I called my dear friend, Jorge. He’s a general contractor now, but he began his career working on commercial refrigeration and ice cream equipment. We FaceTimed for what felt like forever, trying to diagnose the problem. We tested theories, checked connections, and finally admitted we weren’t going to solve it that night. Discouraged, we quit troubleshooting and spent a little time admiring his brand new grandchild instead. The custard went into the refrigerator, and I headed home hoping the answer would come in the morning.
At 5:30 the next morning, I woke up still thinking about that machine. I walked down to the restaurant convinced it had something to do with the high-pressure or low-pressure safety switch. Maybe everything had simply cooled overnight. I flipped the breakers.
Nothing.
So I did something that didn’t exist when I opened that first ice cream shop in 2009.
I asked ChatGPT.
It asked me for a photograph of the Copeland pressure switch. I snapped a picture, uploaded it, and within moments, it walked me through resetting the switch. By 5:45 that morning, the compressor was running again. By 11:00 a.m., the entire gelato case was full.
On the very first day, we offered organic A2 A2 ice cream at the ranch, we sold 51 scoops.

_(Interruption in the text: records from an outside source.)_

-- ==== Sys2Proof/Machine/RegMap.lean ====
section
/-!
DEFINITION. The register map of BAR0: where every register of the spec's field tables sits (R26, R28, R30 and the register
rules of each block's chapter), what its bits accept, and what it resets to.
One `RegRow` per register or array of like registers; one `Fld` per named field.
Offsets are BAR0 byte offsets.
-/

namespace Sys2Proof.Machine

/-- A named field of a 32-bit register: the register's BAR0 offset, the field's lowest bit, its width. -/
structure Fld where
  off : Nat
  lo : Nat
  width : Nat
deriving DecidableEq, Repr

/-- One register, or a two-dimensional array of like registers, of a block: offset within the block, counts and strides,
masks of the bits that take a written value (`rw`), clear on a written 1 (`w1c`) and only act when written (`w1p`: W1P and WO),
and the reset value (R6, R7). A bit in none of the three masks is read-only or reserved. -/
structure RegRow where
  off : Nat
  n1 : Nat
  s1 : Nat
  n2 : Nat
  s2 : Nat
  rw : Nat
  w1c : Nat
  w1p : Nat
  reset : Nat
deriving DecidableEq, Repr


/-! ## SYS -/

/-- SYS ID (+0x000), R28. -/
def SYS.ID : Nat := 0x0
def SYS.ID_CODE : Fld := ⟨SYS.ID, 16, 16⟩
def SYS.ID_VERSION : Fld := ⟨SYS.ID, 0, 16⟩
/-- SYS CTRL (+0x004), R30. -/
def SYS.CTRL : Nat := 0x4
def SYS.CTRL_ENABLE : Fld := ⟨SYS.CTRL, 0, 1⟩
def SYS.CTRL_FORCE_ARM : Fld := ⟨SYS.CTRL, 1, 1⟩
/-- SYS STATUS (+0x008), R30. -/
def SYS.STATUS : Nat := 0x8
def SYS.STATUS_ENABLED : Fld := ⟨SYS.STATUS, 0, 1⟩
def SYS.STATUS_DISABLE_PENDING : Fld := ⟨SYS.STATUS, 1, 1⟩
def SYS.STATUS_FAULT_ANY : Fld := ⟨SYS.STATUS, 2, 1⟩
/-- SYS FAULT (+0x00C), R31. -/
def SYS.FAULT : Nat := 0xC
/-- SYS FAULT_FORCE (+0x010), R32. -/
def SYS.FAULT_FORCE : Nat := 0x10
def SYS.FAULT_FORCE_BITS : Fld := ⟨SYS.FAULT_FORCE, 0, 32⟩
/-- SYS INT_EN (+0x018), R33. -/
def SYS.INT_EN : Nat := 0x18
def SYS.INT_EN_BITS : Fld := ⟨SYS.INT_EN, 0, 32⟩
/-- SYS INT_STAT (+0x01C), R33. -/
def SYS.INT_STAT : Nat := 0x1C
def SYS.INT_STAT_FAULT_EV : Fld := ⟨SYS.INT_STAT, 0, 1⟩
/-- SYS BOOT_STATUS (+0x020), R41. -/
def SYS.BOOT_STATUS : Nat := 0x20
def SYS.BOOT_STATUS_BOOT_ERROR : Fld := ⟨SYS.BOOT_STATUS, 16, 8⟩
def SYS.BOOT_STATUS_HOLD_OUTPLL : Fld := ⟨SYS.BOOT_STATUS, 12, 1⟩
def SYS.BOOT_STATUS_HOLD_PCIE : Fld := ⟨SYS.BOOT_STATUS, 11, 1⟩
def SYS.BOOT_STATUS_HOLD_SERDES : Fld := ⟨SYS.BOOT_STATUS, 10, 1⟩
def SYS.BOOT_STATUS_HOLD_DDR : Fld := ⟨SYS.BOOT_STATUS, 9, 1⟩
def SYS.BOOT_STATUS_HOLD_FABRIC : Fld := ⟨SYS.BOOT_STATUS, 8, 1⟩
def SYS.BOOT_STATUS_BOOT_STAGE : Fld := ⟨SYS.BOOT_STATUS, 4, 4⟩
def SYS.BOOT_STATUS_BOOT_PINS : Fld := ⟨SYS.BOOT_STATUS, 0, 2⟩
/-- SYS RESET_COUNT (+0x024), R41. -/
def SYS.RESET_COUNT : Nat := 0x24
def SYS.RESET_COUNT_COUNT : Fld := ⟨SYS.RESET_COUNT, 0, 32⟩
/-- SYS RESET_CAUSE (+0x028), R41. -/
def SYS.RESET_CAUSE : Nat := 0x28
def SYS.RESET_CAUSE_TRIP_MIRROR : Fld := ⟨SYS.RESET_CAUSE, 16, 1⟩
def SYS.RESET_CAUSE_VBAT_LOST : Fld := ⟨SYS.RESET_CAUSE, 8, 1⟩
def SYS.RESET_CAUSE_CAUSE : Fld := ⟨SYS.RESET_CAUSE, 0, 2⟩
/-- SYS ENGINE_STATE (+0x02C), R41. -/
def SYS.ENGINE_STATE : Nat := 0x2C
def SYS.ENGINE_STATE_STATE : Fld := ⟨SYS.ENGINE_STATE, 0, 4⟩
/-- SYS ACCESS_LOG (+0x030), R41. -/
def SYS.ACCESS_LOG : Nat := 0x30
def SYS.ACCESS_LOG_RO_WRITE : Fld := ⟨SYS.ACCESS_LOG, 3, 1⟩
def SYS.ACCESS_LOG_HELD_BLOCK : Fld := ⟨SYS.ACCESS_LOG, 2, 1⟩
def SYS.ACCESS_LOG_RESERVED_ADDR : Fld := ⟨SYS.ACCESS_LOG, 1, 1⟩
def SYS.ACCESS_LOG_BAD_WIDTH : Fld := ⟨SYS.ACCESS_LOG, 0, 1⟩
/-- SYS ACCESS_ADDR (+0x034), R41. -/
def SYS.ACCESS_ADDR : Nat := 0x34
def SYS.ACCESS_ADDR_ADDR : Fld := ⟨SYS.ACCESS_ADDR, 0, 32⟩
/-- SYS FLASH_ADDR (+0x040), R125. -/
def SYS.FLASH_ADDR : Nat := 0x40
def SYS.FLASH_ADDR_ADDR : Fld := ⟨SYS.FLASH_ADDR, 0, 32⟩
/-- SYS FLASH_CMD (+0x044), R125. -/
def SYS.FLASH_CMD : Nat := 0x44
def SYS.FLASH_CMD_KEY : Fld := ⟨SYS.FLASH_CMD, 20, 12⟩
def SYS.FLASH_CMD_LENGTH : Fld := ⟨SYS.FLASH_CMD, 8, 9⟩
def SYS.FLASH_CMD_OP : Fld := ⟨SYS.FLASH_CMD, 1, 2⟩
def SYS.FLASH_CMD_GO : Fld := ⟨SYS.FLASH_CMD, 0, 1⟩
/-- SYS FLASH_STAT (+0x048), R125. -/
def SYS.FLASH_STAT : Nat := 0x48
def SYS.FLASH_STAT_ERROR : Fld := ⟨SYS.FLASH_STAT, 2, 1⟩
def SYS.FLASH_STAT_DONE : Fld := ⟨SYS.FLASH_STAT, 1, 1⟩
def SYS.FLASH_STAT_BUSY : Fld := ⟨SYS.FLASH_STAT, 0, 1⟩
/-- SYS FLASH_BUF (+0x100), chapter 02. -/
def SYS.FLASH_BUF (n : Nat) : Nat := 0x100 + n * 0x4
def SYS.FLASH_BUF_DATA (n : Nat) : Fld := ⟨SYS.FLASH_BUF n, 0, 32⟩

/-- The registers of the SYS block, in the order of the spec's tables (chapter 02). -/
def SYS.rows0 : List RegRow := [
  ⟨0x0, 1, 0x0, 1, 0x0, 0x0, 0x0, 0x0, 0x0⟩,
  ⟨0x4, 1, 0x0, 1, 0x0, 0x2, 0x0, 0x0, 0x1⟩,
  ⟨0x8, 1, 0x0, 1, 0x0, 0x0, 0x0, 0x0, 0x1⟩,
  ⟨0xC, 1, 0x0, 1, 0x0, 0x0, 0x0, 0x0, 0x0⟩,
  ⟨0x10, 1, 0x0, 1, 0x0, 0x0, 0x0, 0xFFFFFFFF, 0x0⟩,
  ⟨0x14, 1, 0x0, 1, 0x0, 0x0, 0x0, 0x0, 0x0⟩,
  ⟨0x18, 1, 0x0, 1, 0x0, 0xFFFFFFFF, 0x0, 0x0, 0x0⟩,
  ⟨0x1C, 1, 0x0, 1, 0x0, 0x0, 0x1, 0x0, 0x0⟩,
  ⟨0x20, 1, 0x0, 1, 0x0, 0x0, 0x0, 0x0, 0x0⟩,
  ⟨0x24, 1, 0x0, 1, 0x0, 0x0, 0x0, 0x0, 0x0⟩,
  ⟨0x28, 1, 0x0, 1, 0x0, 0x0, 0x0, 0x0, 0x0⟩,
  ⟨0x2C, 1, 0x0, 1, 0x0, 0x0, 0x0, 0x0, 0x1⟩,
  ⟨0x30, 1, 0x0, 1, 0x0, 0x0, 0xF, 0x0, 0x0⟩,
  ⟨0x34, 1, 0x0, 1, 0x0, 0x0, 0x0, 0x0, 0x0⟩,
  ⟨0x40, 1, 0x0, 1, 0x0, 0xFFFFFFFF, 0x0, 0x0, 0x0⟩,
  ⟨0x44, 1, 0x0, 1, 0x0, 0x1FF06, 0x0, 0xFFF00001, 0x0⟩,
  ⟨0x48, 1, 0x0, 1, 0x0, 0x0, 0x6, 0x0, 0x0⟩,
  ⟨0x100, 64, 0x4, 1, 0x0, 0xFFFFFFFF, 0x0, 0x0, 0x0⟩]
def SYS.rows : List RegRow := SYS.rows0

/-! ## TINDER -/

/-- TINDER ID (+0x000), R28. -/
def TINDER.ID : Nat := 0x10000
def TINDER.ID_CODE : Fld := ⟨TINDER.ID, 16, 16⟩
def TINDER.ID_VERSION : Fld := ⟨TINDER.ID, 0, 16⟩
/-- TINDER CTRL (+0x004), R30. -/
def TINDER.CTRL : Nat := 0x10004
def TINDER.CTRL_ENABLE : Fld := ⟨TINDER.CTRL, 0, 1⟩
def TINDER.CTRL_FORCE_ARM : Fld := ⟨TINDER.CTRL, 1, 1⟩
/-- TINDER STATUS (+0x008), R30. -/
def TINDER.STATUS : Nat := 0x10008
def TINDER.STATUS_ENABLED : Fld := ⟨TINDER.STATUS, 0, 1⟩
def TINDER.STATUS_DISABLE_PENDING : Fld := ⟨TINDER.STATUS, 1, 1⟩
def TINDER.STATUS_FAULT_ANY : Fld := ⟨TINDER.STATUS, 2, 1⟩
/-- TINDER FAULT (+0x00C), R31. -/
def TINDER.FAULT : Nat := 0x1000C
def TINDER.FAULT_SHUTDOWN_FORCED : Fld := ⟨TINDER.FAULT, 18, 1⟩
def TINDER.FAULT_INPUT_LOST : Fld := ⟨TINDER.FAULT, 17, 1⟩
def TINDER.FAULT_XTAL_MISSING : Fld := ⟨TINDER.FAULT, 16, 1⟩
def TINDER.FAULT_RAIL_FAIL : Fld := ⟨TINDER.FAULT, 0, 16⟩
/-- TINDER FAULT_FORCE (+0x010), R32. -/
def TINDER.FAULT_FORCE : Nat := 0x10010
def TINDER.FAULT_FORCE_BITS : Fld := ⟨TINDER.FAULT_FORCE, 0, 32⟩
/-- TINDER INT_EN (+0x018), R33. -/
def TINDER.INT_EN : Nat := 0x10018
def TINDER.INT_EN_BITS : Fld := ⟨TINDER.INT_EN, 0, 32⟩
/-- TINDER INT_STAT (+0x01C), R33. -/
def TINDER.INT_STAT : Nat := 0x1001C
def TINDER.INT_STAT_FAULT_EV : Fld := ⟨TINDER.INT_STAT, 0, 1⟩
def TINDER.INT_STAT_MRAM_WDONE : Fld := ⟨TINDER.INT_STAT, 5, 1⟩
def TINDER.INT_STAT_DISCHARGE_SLOW : Fld := ⟨TINDER.INT_STAT, 4, 1⟩
def TINDER.INT_STAT_SEQ_DONE : Fld := ⟨TINDER.INT_STAT, 3, 1⟩
def TINDER.INT_STAT_SHUTDOWN_EV : Fld := ⟨TINDER.INT_STAT, 2, 1⟩
def TINDER.INT_STAT_WARN_EV : Fld := ⟨TINDER.INT_STAT, 1, 1⟩
/-- TINDER SEQ_CTRL (+0x020), R126. -/
def TINDER.SEQ_CTRL : Nat := 0x10020
def TINDER.SEQ_CTRL_RETRY : Fld := ⟨TINDER.SEQ_CTRL, 16, 16⟩
def TINDER.SEQ_CTRL_POWER_DOWN : Fld := ⟨TINDER.SEQ_CTRL, 2, 1⟩
def TINDER.SEQ_CTRL_SHUTDOWN_REQ : Fld := ⟨TINDER.SEQ_CTRL, 1, 1⟩
/-- TINDER SEQ_STATUS (+0x024), R126. -/
def TINDER.SEQ_STATUS : Nat := 0x10024
def TINDER.SEQ_STATUS_WAKE : Fld := ⟨TINDER.SEQ_STATUS, 30, 2⟩
def TINDER.SEQ_STATUS_INPUT_OK : Fld := ⟨TINDER.SEQ_STATUS, 23, 1⟩
def TINDER.SEQ_STATUS_PB_LEVEL : Fld := ⟨TINDER.SEQ_STATUS, 22, 1⟩
def TINDER.SEQ_STATUS_PSEQ_OUT : Fld := ⟨TINDER.SEQ_STATUS, 21, 1⟩
def TINDER.SEQ_STATUS_PSEQ_IN : Fld := ⟨TINDER.SEQ_STATUS, 20, 1⟩
def TINDER.SEQ_STATUS_PHASE : Fld := ⟨TINDER.SEQ_STATUS, 16, 4⟩
def TINDER.SEQ_STATUS_WARN : Fld := ⟨TINDER.SEQ_STATUS, 0, 16⟩
/-- TINDER RAIL_SUMMARY (+0x028), R126. -/
def TINDER.RAIL_SUMMARY : Nat := 0x10028
def TINDER.RAIL_SUMMARY_FAILED : Fld := ⟨TINDER.RAIL_SUMMARY, 16, 16⟩
def TINDER.RAIL_SUMMARY_GOOD : Fld := ⟨TINDER.RAIL_SUMMARY, 0, 16⟩
/-- TINDER PB_CFG (+0x02C), R126. -/
def TINDER.PB_CFG : Nat := 0x1002C
def TINDER.PB_CFG_SHUTDOWN_TIMEOUT : Fld := ⟨TINDER.PB_CFG, 4, 8⟩
def TINDER.PB_CFG_LONG_PRESS : Fld := ⟨TINDER.PB_CFG, 0, 4⟩
/-- TINDER EMBER_COUNT (+0x030), R126. -/
def TINDER.EMBER_COUNT : Nat := 0x10030
def TINDER.EMBER_COUNT_COUNT : Fld := ⟨TINDER.EMBER_COUNT, 0, 32⟩
/-- TINDER EMBER_CAUSE (+0x034), R126. -/
def TINDER.EMBER_CAUSE : Nat := 0x10034
def TINDER.EMBER_CAUSE_TRIP_LATCH : Fld := ⟨TINDER.EMBER_CAUSE, 16, 1⟩
def TINDER.EMBER_CAUSE_VBAT_LOST : Fld := ⟨TINDER.EMBER_CAUSE, 8, 1⟩
def TINDER.EMBER_CAUSE_CAUSE : Fld := ⟨TINDER.EMBER_CAUSE, 0, 2⟩
/-- TINDER RAIL_CFG (+0x040), R126. -/
def TINDER.RAIL_CFG (n : Nat) : Nat := 0x10040 + n * 0x10
def TINDER.RAIL_CFG_RAIL_EN (n : Nat) : Fld := ⟨TINDER.RAIL_CFG n, 31, 1⟩
def TINDER.RAIL_CFG_PG_USE (n : Nat) : Fld := ⟨TINDER.RAIL_CFG n, 30, 1⟩
def TINDER.RAIL_CFG_INPUT (n : Nat) : Fld := ⟨TINDER.RAIL_CFG n, 29, 1⟩
def TINDER.RAIL_CFG_PARENT (n : Nat) : Fld := ⟨TINDER.RAIL_CFG n, 24, 5⟩
def TINDER.RAIL_CFG_ON_DELAY (n : Nat) : Fld := ⟨TINDER.RAIL_CFG n, 16, 8⟩
def TINDER.RAIL_CFG_FILTER (n : Nat) : Fld := ⟨TINDER.RAIL_CFG n, 0, 16⟩
/-- TINDER RAIL_LEVELS (+0x044), R126. -/
def TINDER.RAIL_LEVELS (n : Nat) : Nat := 0x10044 + n * 0x10
def TINDER.RAIL_LEVELS_FAULT_HI (n : Nat) : Fld := ⟨TINDER.RAIL_LEVELS n, 20, 10⟩
def TINDER.RAIL_LEVELS_WARN_LO (n : Nat) : Fld := ⟨TINDER.RAIL_LEVELS n, 10, 10⟩
def TINDER.RAIL_LEVELS_FAULT_LO (n : Nat) : Fld := ⟨TINDER.RAIL_LEVELS n, 0, 10⟩
/-- TINDER RAIL_TIME (+0x048), R126. -/
def TINDER.RAIL_TIME (n : Nat) : Nat := 0x10048 + n * 0x10
def TINDER.RAIL_TIME_OFF_LEVEL (n : Nat) : Fld := ⟨TINDER.RAIL_TIME n, 22, 10⟩
def TINDER.RAIL_TIME_TIMEOUT (n : Nat) : Fld := ⟨TINDER.RAIL_TIME n, 12, 10⟩
def TINDER.RAIL_TIME_DROP (n : Nat) : Fld := ⟨TINDER.RAIL_TIME n, 0, 10⟩
/-- TINDER RAIL_STATUS (+0x04C), R126. -/
def TINDER.RAIL_STATUS (n : Nat) : Nat := 0x1004C + n * 0x10
def TINDER.RAIL_STATUS_STATE (n : Nat) : Fld := ⟨TINDER.RAIL_STATUS n, 16, 3⟩
def TINDER.RAIL_STATUS_WARN (n : Nat) : Fld := ⟨TINDER.RAIL_STATUS n, 10, 1⟩
def TINDER.RAIL_STATUS_VM_NOW (n : Nat) : Fld := ⟨TINDER.RAIL_STATUS n, 0, 10⟩
/-- TINDER MRAM_WADDR (+0x140), R126. -/
def TINDER.MRAM_WADDR : Nat := 0x10140
def TINDER.MRAM_WADDR_PART : Fld := ⟨TINDER.MRAM_WADDR, 30, 2⟩
def TINDER.MRAM_WADDR_WORD : Fld := ⟨TINDER.MRAM_WADDR, 2, 13⟩
/-- TINDER MRAM_WDATA (+0x144), R126. -/
def TINDER.MRAM_WDATA : Nat := 0x10144
def TINDER.MRAM_WDATA_DATA : Fld := ⟨TINDER.MRAM_WDATA, 0, 32⟩
/-- TINDER MRAM_WCMD (+0x148), R126. -/
def TINDER.MRAM_WCMD : Nat := 0x10148
def TINDER.MRAM_WCMD_KEY : Fld := ⟨TINDER.MRAM_WCMD, 20, 12⟩
def TINDER.MRAM_WCMD_GO : Fld := ⟨TINDER.MRAM_WCMD, 0, 1⟩
/-- TINDER MRAM_WSTAT (+0x14C), R126. -/
def TINDER.MRAM_WSTAT : Nat := 0x1014C
def TINDER.MRAM_WSTAT_ERROR : Fld := ⟨TINDER.MRAM_WSTAT, 2, 1⟩
def TINDER.MRAM_WSTAT_DONE : Fld := ⟨TINDER.MRAM_WSTAT, 1, 1⟩
def TINDER.MRAM_WSTAT_BUSY : Fld := ⟨TINDER.MRAM_WSTAT, 0, 1⟩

Will ice cream solve the financial challenges of running a ranch?
Of course, not.
People often talk about economies of scale. Produce more of one thing and eventually the numbers work. That may be true if you’re farming thousands of acres or running tens of thousands of cattle. But this isn’t a generational ranch that’s been paid off for a century. My husband and I bought this property with a mortgage.
Cattle alone won’t make that payment. Corn won’t either.
For us, survival depends on economies of scope. The cattle support the restaurant. The restaurant supports the farm store. The farm store supports the events. The events support the lodging. The lodging introduces people to regenerative agriculture. Every part of the ranch strengthens the others.
But if I’m honest, the best days on the ranch aren’t measured by receipts.
They’re measured by families.
The happiest days are when children race from the bounce house to the trampoline, stop to feed the animals, sit down with their parents for pizza, wander through the farm store, and finish the afternoon with an ice cream cone in their hands. Ice cream isn’t just another menu item; it’s part of the experience of childhood.
My dad used to take my brother and me to Ben & Jerry’s. We were allowed to order double scoops, but before we got back into the car, he insisted on getting our ice cream “under control,” which somehow meant eating about a third of each cone himself. Cherry Garcia was always my favorite. I still remember standing there trying to decide which flavor to choose, convinced it was one of life’s biggest decisions.
I recently wrote about how some of my favorite ice cream companies have moved in directions that no longer reflect my own values. One celebrates causes I don’t share. Another refuses to accept cash.
It occurred to me that I probably wasn’t the only parent looking for an ice cream shop that aligned with my values, not only around local food, organic ingredients, and high-quality dairy, but around the idea that businesses can simply welcome everyone. A place that takes cash, serves real food, and gives families a chance to slow down together for a few minutes.
Maybe that’s why this doesn’t feel like going backward at all.
The little vegan ice cream shop that Mimi and I opened in 2009 wasn’t a detour. It taught me skills that my family needed nearly 20 years later. Sometimes, the work we think we’ve left behind is simply waiting for the right season.
People often say life comes full circle, but I don’t think that’s quite right. A circle ends where it began. Life doesn’t.
It spirals upward.
You return to familiar work carrying more wisdom, more scars, more gratitude, and a clearer understanding of why it mattered in the first place. Sometimes, the skills you think you’ve outgrown turn out to be exactly the ones you need. Sometimes, the thing that makes you feel like you’re moving backward is really the next step forward.
And sometimes, that next chapter begins with something as simple as handing a child an organic ice cream cone on a summer afternoon.